Where is the law heading on this question of the rights of companies against government labels?
Goodman: Where it’s heading is to the Supreme Court. This area of the law is rooted in a 1985 Supreme Court decision about the First Amendment status of disclosure mandates. That case, called Zauderer, is causing a lot of confusion and dissention in the courts. In the last two years, the D.C. Circuit has held that what that case meant is that government could only get a deferential standard of review for labels designed to prevent consumer deception. Then it reversed course and said that, actually, other government purposes were also okay. It said this in the context of a ruling upholding Department of Agriculture meat place-of-origin labeling requirements. In the meantime, other courts have understood Zauderer to be less permissive. Another influence on this area of the law is the trend in commercial speech cases more generally. Commercial speech and commercial speakers are gaining more First Amendment protection in the courts. So labeling that once seemed perfectly constitutional is now being questioned as an abridgement of commercial speech.
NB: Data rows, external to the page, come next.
-- ==== Sys2Proof/Machine/Assembler.lean ====
section
/-! DEFINITION. The assembler as far as the spec settles it (spec/30_encoding.md R94 to R104): software outside the
block (spec/00_scope.md R4). Source text is a list of characters. A line to which the spec gives no meaning is refused
by name (D18, U10, U11, D22; logs 27 to 29); the small points the spec leaves open are the model's choices of logs 28 to
35, named where they are settled. -/

namespace Sys2Proof.Machine

abbrev Text := List Char

/-- Why a source has no meaning in this spec. Safe: such a source yields no words. -/
inductive AsmRefusal
  /-- a mnemonic that is neither one of the ten nor a directive, in capitals (R96, U11, D22) -/
  | unknownMnemonic (t : Text)
  /-- an operand that does not fit its field, or an address of more than six octal digits (R95, D18, U10) -/
  | operandDoesNotFit (t : Text)
  /-- more operands than the grammar allows, or none where one is needed (R94) -/
  | wrongOperandCount (t : Text)
  /-- a LOC operand that is no number: pass 1 has no full symbol table to look it up in (R97, R99) -/
  | locNotNumeric (t : Text)
  /-- a label that is bound twice, or an empty one (R94, R99 say nothing of either) -/
  | badLabel (t : Text)
deriving DecidableEq, Repr

/-- The mnemonic of a row, in capitals (R86, R104). -/
def mnemonicOf : Op → Text
  | .hlt   => ['H', 'L', 'T']
  | .ldr   => ['L', 'D', 'R']
  | .str   => ['S', 'T', 'R']
  | .fadd  => ['F', 'A', 'D', 'D']
  | .fsub  => ['F', 'S', 'U', 'B']
  | .vadd  => ['V', 'A', 'D', 'D']
  | .vsub  => ['V', 'S', 'U', 'B']
  | .cnvrt => ['C', 'N', 'V', 'R', 'T']
  | .ldfr  => ['L', 'D', 'F', 'R']
  | .stfr  => ['S', 'T', 'F', 'R']

/-! ## Characters, tokens, numbers -/

/-- White space: space, tab and carriage return. DESIGN CHOICE (log 33): R94 and R95 do not say which characters it is. -/
def isBlank (c : Char) : Bool := c == ' ' || c == '\t' || c == '\r'

def trimText (t : Text) : Text := ((t.dropWhile isBlank).reverse.dropWhile isBlank).reverse

/-- Cut at every character that satisfies `p`. -/
def cutAt (p : Char → Bool) : Text → List Text
  | [] => [[]]
  | c :: cs =>
    match cutAt p cs with
    | [] => [[c]]
    | t :: ts => if p c then [] :: t :: ts else (c :: t) :: ts

/-- The source's lines, ended by a line feed. DESIGN CHOICE (log 33): R94 does not say what ends a line. -/
def linesOf (t : Text) : List Text := cutAt (· == '\n') t

/-- The tokens of a line, between white space and commas (R95); adjoining separators count as one (log 28). DESIGN CHOICE
(log 34): a comma separates wherever it stands, also outside the operand list: before or right after the mnemonic, after
the last operand, or alone on a line, which then says nothing. -/
def tokensOf (t : Text) : List Text := (cutAt (fun c => isBlank c || c == ',') t).filter (· != [])

/-- A letter in capitals; the labels are case-insensitive (R94). DESIGN CHOICE (log 33): the letters are `a` to `z`. -/
def upperChar (c : Char) : Char :=
  if 'a'.toNat ≤ c.toNat ∧ c.toNat ≤ 'z'.toNat then Char.ofNat (c.toNat - 32) else c

def upperText (t : Text) : Text := t.map upperChar

/-- The value of a digit of base 10 or 16. -/
def digitValue (c : Char) : Option Nat :=
  if '0'.toNat ≤ c.toNat ∧ c.toNat ≤ '9'.toNat then some (c.toNat - '0'.toNat)
  else if 'a'.toNat ≤ c.toNat ∧ c.toNat ≤ 'f'.toNat then some (c.toNat - 'a'.toNat + 10)
  else if 'A'.toNat ≤ c.toNat ∧ c.toNat ≤ 'F'.toNat then some (c.toNat - 'A'.toNat + 10)
  else none

/-- The number a run of digits denotes, most significant first. -/
def digitsValue (base : Nat) : Nat → Text → Option Nat
  | acc, [] => some acc
  | acc, c :: cs =>
    match digitValue c with
    | some d => if d < base then digitsValue base (acc * base + d) cs else none
    | none => none

/-- A numeric literal (R98): decimal, or hexadecimal after `0x` or `0X`; a decimal with a minus sign is read as the
negative number it denotes, which then fits no field (U10). `none` is a malformed literal. -/
def literal (t : Text) : Option Int :=
  match t with
  | '0' :: 'x' :: d :: ds => (digitsValue 16 0 (d :: ds)).map Int.ofNat
  | '0' :: 'X' :: d :: ds => (digitsValue 16 0 (d :: ds)).map Int.ofNat
  | '-' :: d :: ds => (digitsValue 10 0 (d :: ds)).map fun n => -(n : Int)
  | d :: ds => (digitsValue 10 0 (d :: ds)).map Int.ofNat
  | [] => none

/-! ## Lines -/

/-- What a line says once its comment and label are off (R94, R97). -/
inductive AsmItem
  | nothing
  | loc (a : Nat) (echo : Text)
  | data (operand : Text)
  | instr (op : Op) (operands : List Text)
deriving DecidableEq, Repr

structure AsmLine where
  label : Option Text
  item : AsmItem
  /-- the original source line (R100, R102) -/
  source : Text
deriving DecidableEq, Repr

/-- The largest number of six octal digits, plus one (R103). -/
def octalLimit : Nat := 8 ^ 6

/-- The item of a line without comment and label. -/
def parseItem (t : Text) : Except AsmRefusal AsmItem :=
  match tokensOf t with
  | [] => .ok .nothing
  | name :: operands =>
    if name = ['L', 'O', 'C'] then
      match operands with
      | [a] =>
        match literal a with
        | some n => if 0 ≤ n ∧ n < octalLimit then .ok (.loc n.toNat t) else .error (.operandDoesNotFit a)
        | none => .error (.locNotNumeric a)
      | _ => .error (.wrongOperandCount t)
    else if name = ['D', 'A', 'T', 'A'] then
      match operands with
      | [v] => .ok (.data v)
      | _ => .error (.wrongOperandCount t)
    else
      match Op.all.find? fun o => mnemonicOf o == name with
      | some o => if operands.length ≤ 4 then .ok (.instr o operands) else .error (.wrongOperandCount t)
      | none => .error (.unknownMnemonic name)

/-- One source line (R94): the comment goes, then the label up to the first colon, then the rest is the item.
DESIGN CHOICE (log 35): of several colons the first ends the label, and any text before it is a label but an empty one. -/
def parseLine (source : Text) : Except AsmRefusal AsmLine :=
  let body := trimText (source.takeWhile (· != ';'))
  if body.contains ':' then
    let label := upperText (trimText (body.takeWhile (· != ':')))
    if label = [] then .error (.badLabel source)
    else
      match parseItem (trimText ((body.dropWhile (· != ':')).drop 1)) with
      | .ok item => .ok ⟨some label, item, source⟩
      | .error e => .error e
  else
    match parseItem body with
    | .ok item => .ok ⟨none, item, source⟩
    | .error e => .error e

/-- All lines, the first refusal if there is one. -/
def parseLines : List Text → Except AsmRefusal (List AsmLine)
  | [] => .ok []
  | t :: ts =>
    match parseLine t, parseLines ts with
    | .ok l, .ok ls => .ok (l :: ls)
    | .error e, _ => .error e
    | _, .error e => .error e

/-! ## Pass 1 -/

abbrev Symbols := List (Text × Nat)

/-- Bind a line's label, if it has one; a second binding of a label is refused (log 29). -/
def bindLabel (label : Option Text) (a : Nat) (tbl : Symbols) : Except AsmRefusal Symbols :=
  match label with
  | none => .ok tbl
  | some l => if (tbl.lookup l).isSome then .error (.badLabel l) else .ok ((l, a) :: tbl)

/-- Pass 1 (R99): the symbol table, from location counter `counter` on. -/
def pass1 : List AsmLine → Nat → Symbols → Except AsmRefusal Symbols
  | [], _, tbl => .ok tbl
  | l :: ls, counter, tbl =>
    let here := match l.item with
      | .loc a _ => a
      | _ => counter
    let after := match l.item with
      | .loc a _ => a
      | .nothing => counter
      | .data _ => counter + 1
      | .instr _ _ => counter + 1
    match bindLabel l.label here tbl with
    | .ok tbl' => pass1 ls after tbl'
    | .error e => .error e

/-! ## Pass 2 -/

/-- Put a value at an address of an ascending list; a later value overwrites an earlier one (R100). -/
def putAt {α : Type} (a : Nat) (v : α) : List (Nat × α) → List (Nat × α)
  | [] => [(a, v)]
  | (k, x) :: rest =>
    if a < k then (a, v) :: (k, x) :: rest
    else if a = k then (a, v) :: rest
    else (k, x) :: putAt a v rest

/-- What pass 2 yields (R100). -/
structure Assembly where
  words : List (Nat × Word)
  sources : List (Nat × Text)
  markers : List (Nat × Text)
deriving DecidableEq, Repr

/-- The value of an operand (R97, R98): a literal, else the symbol's address, else 0. -/
def operandValue (tbl : Symbols) (t : Text) : Int :=
  match literal t with
  | some n => n
  | none => ((tbl.lookup (upperText t)).getD 0 : Nat)

/-- An operand as a field below `n`; 0 when it is absent (R95), refused when it does not fit (D18). -/
def fieldOf (tbl : Symbols) (n : Nat) (t : Option Text) : Except AsmRefusal Nat :=
  match t with
  | none => .ok 0
  | some t =>
    let v := operandValue tbl t
    if 0 ≤ v ∧ v < n then .ok v.toNat else .error (.operandDoesNotFit t)

/-- The word of an instruction line (R95, R96): operands R, IX, ADDR, I in this order; HLT emits 0 in every other bit.
DESIGN CHOICE (log 30): HLT's operands are ignored unchecked, also those that would fit no field. -/
def assembleInstr (tbl : Symbols) (o : Op) (operands : List Text) : Except AsmRefusal Word :=
  match o with
  | .hlt => .ok (encodeFields o.code 0 ⟨0, false, 0⟩)
  | _ =>
    match fieldOf tbl 4 operands[0]?, fieldOf tbl 4 operands[1]?, fieldOf tbl 32 operands[2]? with
    | .ok r, .ok ix, .ok a =>
      .ok (encodeFields o.code (Fin.ofNat 4 r)
        ⟨Fin.ofNat 4 ix, operands[3]? == some ['1'] || operands[3]? == some ['I'], Fin.ofNat 32 a⟩)
    | .error e, _, _ => .error e
    | _, .error e, _ => .error e
    | _, _, .error e => .error e

/-- Emit one word (R100). -/
def Assembly.emit (o : Assembly) (a : Nat) (w : Word) (source : Text) : Assembly :=
  { o with words := putAt a w o.words, sources := putAt a source o.sources }

/-- Pass 2 (R100): words, source lines and LOC markers, from location counter `counter` on. DESIGN CHOICE (log 31): of two
LOC lines that name the same address the later one's marker stays; R100 says that of words only. -/
def pass2 (tbl : Symbols) : List AsmLine → Nat → Assembly → Except AsmRefusal Assembly
  | [], _, o => .ok o
  | l :: ls, counter, o =>
    match l.item with
    | .nothing => pass2 tbl ls counter o
    | .loc a echo => pass2 tbl ls a { o with markers := putAt a echo o.markers }
    | .data v =>
      match fieldOf tbl 65536 (some v) with
      | .ok n =>
        if counter < octalLimit then pass2 tbl ls (counter + 1) (o.emit counter (BitVec.ofNat 16 n) l.source)
        else .error (.operandDoesNotFit l.source)
      | .error e => .error e
    | .instr op operands =>
      match assembleInstr tbl op operands with
      | .ok w =>
        if counter < octalLimit then pass2 tbl ls (counter + 1) (o.emit counter w l.source)
        else .error (.operandDoesNotFit l.source)
      | .error e => .error e

/-- The assembler: two passes over the same lines (R99, R100). -/
def assemble (source : Text) : Except AsmRefusal Assembly :=
  match parseLines (linesOf source) with
  | .error e => .error e
  | .ok ls =>
    match pass1 ls 0 [] with
    | .error e => .error e
    | .ok tbl => pass2 tbl ls 0 ⟨[], [], []⟩

/-! ## Output -/

/-- The last `k` octal digits of a number, most significant first. -/
def octalDigits : Nat → Nat → Text
  | 0, _ => []
  | k + 1, n => octalDigits k (n / 8) ++ [Char.ofNat ('0'.toNat + n % 8)]

/-- A number as six octal digits (R103). -/
def octal6 (n : Nat) : Text := octalDigits 6 n

/-- `<address-octal> <word-octal>` (R103). -/
def loadLine (c : Nat × Word) : Text := octal6 c.1 ++ ' ' :: octal6 c.2.toNat

/-- The load file (R103): ascending addresses, newlines between the lines and none after the last. -/
def loadFile (o : Assembly) : Text := List.intercalate ['\n'] (o.words.map loadLine)

/-- The addresses that have a word or a LOC marker, ascending (R102). -/
def listedAddresses (o : Assembly) : List Nat :=
  ((o.words.map fun c => (c.1, ())) ++ (o.markers.map fun c => (c.1, ()))).foldl (fun m c => putAt c.1 () m) []
    |>.map (·.1)

/-- The listing's lines at one address (R102): the LOC marker, if any, then the word with its source line, if any. -/
def listingAt (o : Assembly) (a : Nat) : List Text :=
  (match o.markers.lookup a with
    | some t => [t]
    | none => []) ++
  (match o.words.lookup a with
    | some w => [loadLine (a, w) ++ ' ' :: (o.sources.lookup a).getD []]
    | none => [])

/-- The listing (R102). DESIGN CHOICE (log 32): newlines between the lines and none after the last. -/
def listing (o : Assembly) : Text := List.intercalate ['\n'] ((listedAddresses o).flatMap (listingAt o))

/-- The address to word mapping the loader delivers to the block (R103, spec/44_host_operations.md R233). -/
def programOf (o : Assembly) : List (Nat × Int) := o.words.map fun c => (c.1, (c.2.toNat : Int))

end Sys2Proof.Machine
end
What’s new in this area besides the FDA nutritional labels?
Goodman: There were several ballot propositions and referenda in the last election to require labeling of GMO ingredients in food. They narrowly lost. Had they been passed, we would have seen litigation around that issue. Vermont has passed a law to require GMO labeling to take effect next year. The grocery trade association has sued. There is another constitutional challenge to a law in Florida that regulates the labeling of milk. These and other cases are pushing the frontiers of commercial speech law and the meaning of the Zauderer case I mentioned. Where they land will influence how we use disclosure requirements to effectuate policy outcomes, whether it’s healthier diets, domestic production, energy efficiency, green production, and so on.
Do these cases have broader implications beyond product labels?
Goodman: I think that you have to understand this particular area of the law in the context of the movements in corporate personhood: think Citizens United (corporations are people for purposes of campaign speech) and Hobby Lobby (corporations are people for purposes of religious liberty). In many cases, government labeling and disclosure requirements may be poor policy in terms of costs and benefits. That doesn’t mean that they are unconstitutional. I worry about treating compelled speech in the commercial context the same as compelled speech for individuals. I think what spooked the D.C. Circuit in the meat labeling context I mentioned is that constitutionalizing this area of the law would call into question “Made in the USA” labels, nutrition labels, fiber labels and many other innocuous labeling requirements we take for granted. If we treat commercial speech as fully protected, we risk constitutionalizing advertising, securities, pharmaceutical, consumer protection and other areas where disclosure is required.